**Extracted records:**

####

theorem decode_encode (i : Instr) : decode (encode i) = .instr i := by
  obtain ⟨voice, a, b, hzero, hbuild⟩ := i.exists_fields
  have hword : encode i = packWord i.op.byte voice a b := by rw [← encode_build hzero, hbuild]
  rw [hword, decode_of_ofByte (op := i.op) (by simp [Op.ofByte_byte])]
  simp [hzero, hbuild]

theorem encode_of_decode {w : Word} {i : Instr} (h : decode w = .instr i) : encode i = w := by
  obtain ⟨hop, hzero, hbuild⟩ := decode_instr h
  calc encode i = packWord i.op.byte (voiceField w) (aField w) (bField w) := by rw [hbuild, encode_build hzero, Op.build_op]
    _ = w := by rw [Op.byte_of_ofByte hop, packWord_fields]

/-- Settles O1: an operation is its row with its fields, and so is its word. -/
theorem decodeAndEncodeAgree : Obligations.DecodeAndEncodeAgree :=
  ⟨decode_encode, fun _ _ => encode_of_decode⟩

theorem decode_of_encode {w : Word} {i : Instr} (h : encode i = w) : decode w = .instr i :=
  h ▸ decode_encode i

/-- Settles O2: each word is its operation's, and no row has opcode 0. -/
theorem specWordsDecode : Obligations.SpecWordsDecode :=
  ⟨decode_of_encode rfl, decode_of_encode rfl, decode_of_encode rfl, decode_of_encode rfl, decode_of_encode rfl,
    decode_of_encode rfl, decode_of_encode rfl, decode_of_encode rfl, decode_of_encode rfl, decode_of_encode rfl,
    decode_of_encode rfl, decode_of_encode rfl, decode_of_encode rfl, decode_of_encode rfl, decode_of_encode rfl, rfl⟩

namespace Machine

open Sys2Proof.Claims

/-! ## A presented word -/

/-- The opcodes of the commands are those of the rows of format C (R92). -/
theorem mem_commandOps_iff (b : Byte) : b ∈ commandOps ↔ ∃ op, Op.ofByte b = some op ∧ op.isEvent = false := by
  constructor
  · intro h
    have hsome : ∀ b ∈ commandOps, ∃ op ∈ Op.ofByte b, op.isEvent = false := by decide
    exact hsome b h
  · rintro ⟨op, hop, hc⟩
    rw [← Op.byte_of_ofByte hop]
    revert hc
    cases op <;> decide

/-- A command's opcode is wrong for a build exactly when the build lacks the row (R95). -/
theorem wrongBackend_iff (bk : Backend) {op : Op} (hc : op.isEvent = false) :
    wrongBackend bk op.byte ↔ op.inBuild bk = false := by
  unfold wrongBackend
  revert hc
  cases bk <;> cases op <;> decide

/-- A cell of R92 shown as 0 is not zero exactly when the row's check of its reserved fields fails. -/
theorem reservedNonzero_iff {w : Word} {op : Op} (hop : Op.ofByte (opField w) = some op) (hc : op.isEvent = false) :
    reservedNonzero w ↔ ¬ op.reservedZero (voiceField w) (aField w) (bField w) = true := by
  have hbyte : w.extractLsb' 24 8 = op.byte := (Op.byte_of_ofByte hop).symm
  rw [Op.reservedZero_iff]
  unfold reservedNonzero
  rw [hbyte]
  cases op with
  | evTimerIrq | evFillIrq | evTickReturn => cases hc
  | _ => simp [Op.byte, Op.usesVoice, Op.usesA, Op.usesB, voiceField, aField, bField, imp_iff_not_or]

/-- The checks on a word whose opcode is a command's: the backend, then the reserved fields (R237). -/
theorem wordFault_of_ofByte {bk : Backend} {w : Word} {op : Op} (hop : Op.ofByte (opField w) = some op)
    (hc : op.isEvent = false) :
    wordFault bk w = if op.inBuild bk = false then some cmdWrongBackend
      else if op.reservedZero (voiceField w) (aField w) (bField w) then none else some cmdReservedField := by
  cases hb : op.inBuild bk <;> cases hz : op.reservedZero (voiceField w) (aField w) (bField w) <;>
    simp [wordFault, hop, hc, hb, hz]

/-- A word that is no command's raises the fault where the port takes it (R236). -/
theorem presentWord_fault {s : State} {w : Word} {code : Byte} (hh : s.halted = false) (hr : s.cmdReady = true)
    (h : wordFault s.cfg.backend w = some code) : presentWord w s = .next (faulted s code (opField w)) := by
  simp [presentWord, h, State.rejectWord, hh, hr, State.raiseCmdFault, faulted]

/-- An opcode of no row of format C is illegal on `cmd` (R94 (a)). -/
theorem wordFault_illegal {bk : Backend} {w : Word} (h : opField w ∉ commandOps) :
    wordFault bk w = some cmdIllegalOpcode := by
  rw [mem_commandOps_iff] at h
  push Not at h
  unfold wordFault
  cases hop : Op.ofByte (opField w) with
  | none => rfl
  | some op => simp [Bool.eq_true_of_not_eq_false (h op hop)]

/-- Settles O3: the row of the opcode, then its backend, then its reserved fields decide. -/
theorem commandWordFaultsInOrder : Obligations.CommandWordFaultsInOrder := by
  intro s w hh hr opcode
  by_cases hcmd : opcode ∈ commandOps
  case neg =>
    exact ⟨fun _ => presentWord_fault hh hr (wordFault_illegal hcmd), fun h => absurd h hcmd, fun h => absurd h hcmd,
      fun h => absurd h hcmd⟩
  case pos =>
    obtain ⟨op, hop, hc⟩ := (mem_commandOps_iff opcode).mp hcmd
    have hbyte : opcode = op.byte := (Op.byte_of_ofByte hop).symm
    have hfault := wordFault_of_ofByte (bk := s.cfg.backend) hop hc
    rw [hbyte, wrongBackend_iff _ hc, reservedNonzero_iff hop hc, ← hbyte]
    refine ⟨fun h => absurd hcmd h, fun _ hbk => ?backend, fun _ hbk hzero => ?reserved, fun _ hbk hzero => ?runs⟩
    case backend => exact presentWord_fault hh hr (hfault.trans (if_pos hbk))
    case reserved => exact presentWord_fault hh hr (hfault.trans ((if_neg hbk).trans (if_neg hzero)))
    case runs =>
      have hdecode := (decode_of_ofByte hop).trans (if_pos (not_not.mp hzero))
      exact ⟨_, hdecode, presentWord_command hdecode (by simpa [Instr.isEvent] using hc)⟩

/-! ## Packed bytes -/

/-- The note byte is octave times 16 plus note (R96). -/
theorem packNote_eq {octave note : Byte} (hnote : note.toNat ≤ 15) (hoctave : octave.toNat ≤ 15) :
    packNote octave note = BitVec.ofNat 8 (16 * octave.toNat + note.toNat) := by
  obtain ⟨hn, ho⟩ := packNote_fields hnote hoctave
  apply BitVec.eq_of_toNat_eq
  rw [BitVec.toNat_ofNat, ← hn, ← ho]
  unfold noteOf octaveOf
  omega
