-- ==== Sys2Proof/Machine/Dispatch.lean ====
section
/-! DEFINITION. One arm per row of the opcode table. -/

namespace Sys2Proof.Machine

def exec (i : Instr) (s : State) : Host.Outcome State Fault Refusal :=
  match i with
  -- wire rows
  | .frameC2 op cks => Sys2Proof.Machine.execFrameC2 op cks s
  | .frameC4 op p0 p1 cks => Sys2Proof.Machine.execFrameC4 op p0 p1 cks s
  | .frameC6 op p0 p1 p2 p3 cks => Sys2Proof.Machine.execFrameC6 op p0 p1 p2 p3 cks s
  | .frameVar op len body => Sys2Proof.Machine.execFrameVar op len body s
  | .dataByte b => Sys2Proof.Machine.execDataByte b s
  -- event rows
  | .rxByte b => Sys2Proof.Machine.execRxByte b s
  | .txReq m => Sys2Proof.Machine.execTxReq m s
  | .txCancel => Sys2Proof.Machine.execTxCancel s
  | .echoTimeout => Sys2Proof.Machine.execEchoTimeout s
  | .backoffDone => Sys2Proof.Machine.execBackoffDone s
  | .openBlock c => Sys2Proof.Machine.execOpen c s
  | .closeBlock => Sys2Proof.Machine.execClose s
  | .transportErr => Sys2Proof.Machine.execTransportErr s
  | .reservedEvent word => Sys2Proof.Machine.execReservedEvent word s
  -- internal operations
  | .cksGen pre => Sys2Proof.Machine.execCksGen pre s
  | .cksChk f => Sys2Proof.Machine.execCksChk f s
  | .msgBuild m => Sys2Proof.Machine.execMsgBuild m s
  | .encodeMsg m => Sys2Proof.Machine.execEncodeMsg m s
  | .frameMsg f => Sys2Proof.Machine.execFrameMsg f s
  | .decodeLoop => Sys2Proof.Machine.execDecodeLoop s
  | .dNoise => Sys2Proof.Machine.execDNoise s
  | .dWait => Sys2Proof.Machine.execDWait s
  | .dAccept n => Sys2Proof.Machine.execDAccept n s
  | .dResync => Sys2Proof.Machine.execDResync s
  | .dBadLen => Sys2Proof.Machine.execDBadLen s
  | .txIssue => Sys2Proof.Machine.execTxIssue s
  | .dispatch f => Sys2Proof.Machine.execDispatch f s
  | .failAttempt kind => Sys2Proof.Machine.execFailAttempt kind s

end Sys2Proof.Machine
end

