/-! ### Decoding the words of an instruction -/

/-- Settles O1: a wire row is cut from its own bytes with nothing left of the burst, an event row's word computes to it,
and a reserved word is in no other row of the event table. -/
theorem decodeOfEncode : Obligations.DecodeOfEncode := by
  intro i hwf hext
  cases i with
  | frameC2 op cks => exact ⟨_, rfl, decodeWire_frameC2 hwf cks []⟩
  | frameC4 op p0 p1 cks => exact ⟨_, rfl, decodeWire_frameC4 hwf p0 p1 cks []⟩
  | frameC6 op p0 p1 p2 p3 cks => exact ⟨_, rfl, decodeWire_frameC6 hwf p0 p1 p2 p3 cks []⟩
  | frameVar op len body => exact ⟨_, rfl, by simpa [decodeInput, burst] using decodeWire_frameVar hwf []⟩
  | dataByte b => exact ⟨_, rfl, decodeWire_dataByte (by simpa [Instr.wf] using hwf) []⟩
  | rxByte b => exact ⟨_, rfl, decodeInput_rxWord b⟩
  | txReq | txCancel | echoTimeout | backoffDone | openBlock | closeBlock | transportErr => exact ⟨_, rfl, rfl⟩
  | reservedEvent w => exact ⟨_, rfl, congrArg (·, []) (decodeEvent_of_reserved hwf)⟩
  | cksGen | cksChk | msgBuild | encodeMsg | frameMsg | decodeLoop | dNoise | dWait | dAccept | dResync | dBadLen
  | txIssue | dispatch | failAttempt => cases hext

/-- Settles O4: each sample word or frame computes to its instruction. -/
theorem sampleWordsDecode : Obligations.SampleWordsDecode :=
  ⟨fun _ _ => rfl, fun _ _ => rfl, fun _ _ => rfl, fun _ _ => rfl, fun _ _ => rfl, rfl, rfl, rfl, rfl, rfl⟩

/-! ### Bit 7 of a checksum (R58) -/

theorem isOpcode_xor (a b : Byte) : isOpcode (a ^^^ b) = (isOpcode a ^^ isOpcode b) :=
  BitVec.getLsbD_xor

theorem isOpcode_not8 (b : Byte) : isOpcode (not8 b) = !isOpcode b := by
  simp [not8, isOpcode]

theorem isOpcode_xorBytes_of_data {l : List Byte} (h : ∀ b ∈ l, isOpcode b = false) :
    isOpcode (xorBytes l) = false := by
  induction l with
  | nil => rfl
  | cons b l ih =>
    obtain ⟨hb, hl⟩ := List.forall_mem_cons.1 h
    simp [isOpcode_xor, hb, ih hl]

/-- Settles O9: the XOR of the bytes has bit 7 from the opcode alone, and the complement clears it. -/
theorem dataFrameChecksumIsDataByte : Obligations.DataFrameChecksumIsDataByte := by
  intro op rest hop hrest
  simp [checksumOf, isOpcode_not8, isOpcode_xor, hop, isOpcode_xorBytes_of_data hrest]

end Sys2Proof.Machine
end

section
/-! The obligations of 40_checksum.md: the values of the two operations (R68, R69), the laws of XOR (R70) and the errors
the check detects (R71). -/

namespace Sys2Proof.Machine

/-! ### The laws of XOR and the checksum invariant (R70) -/

theorem checksumOk_eq_false_iff (f : Frame) : checksumOk f = false ↔ xorBytes f ≠ 0xFF := by
  rw [← Bool.not_eq_true, checksumOk_iff]

/-- The check holds for one last byte only, the generated one. -/
theorem checksumOk_append_singleton_iff (pre : List Byte) (c : Byte) :
    checksumOk (pre ++ [c]) = true ↔ c = checksumOf pre := by
  rw [checksumOk_iff, ← xorBytes_append_checksumOf pre]
  simp [xorBytes_append]

/-- Settles O7: XOR cancels on the left, so the byte that completes a list to 0xFF is the generated one and no other. -/
theorem checksumLaws : Obligations.ChecksumLaws :=
  ⟨fun a b c => ⟨(BitVec.xor_assoc a b c).symm, BitVec.xor_comm a b, BitVec.zero_xor, BitVec.xor_self⟩,
    xorBytes_append_checksumOf, checksumOk_append_singleton_iff⟩

/-! ### The errors the check detects (R71) -/

/-- The XOR of the changes between two lists of one length is the change of their XOR. -/
theorem xorBytes_zipWith_xor {f g : List Byte} (h : g.length = f.length) :
    xorBytes (List.zipWith (· ^^^ ·) f g) = xorBytes f ^^^ xorBytes g := by
  induction f generalizing g with
  | nil => simp_all
  | cons a f ih =>
    obtain _ | ⟨b, g⟩ := g
    · simp at h
    · simp only [List.zipWith_cons_cons, xorBytes_cons, ih (Nat.succ.inj h)]
      ac_rfl

/-- Changing one byte changes the XOR by exactly the old byte and the new one. -/
theorem xorBytes_set_xor_getElem {l : List Byte} {i : Nat} (h : i < l.length) (b : Byte) :
    xorBytes (l.set i b) ^^^ l[i] = xorBytes l ^^^ b := by
  induction l generalizing i with
  | nil => simp at h
  | cons a l ih =>
    cases i with
    | zero =>
      simp only [List.set_cons_zero, xorBytes_cons, List.getElem_cons_zero]
      ac_rfl
    | succ i => simp [ih (Nat.lt_of_succ_lt_succ h), BitVec.xor_assoc]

####

**TASK OBJECTIVE:**
Restate word for word only the lines above from the line containing "have hsome : ∀" to the line containing "row (R95). -/", both of them included.

**ANSWER SPACE:**
    have hsome : ∀ b ∈ commandOps, ∃ op ∈ Op.ofByte b, op.isEvent = false := by decide
    exact hsome b h
  · rintro ⟨op, hop, hc⟩
    rw [← Op.byte_of_ofByte hop]
    revert hc
    cases op <;> decide

/-- A command's opcode is wrong for a build exactly when the build lacks the row (R95). -/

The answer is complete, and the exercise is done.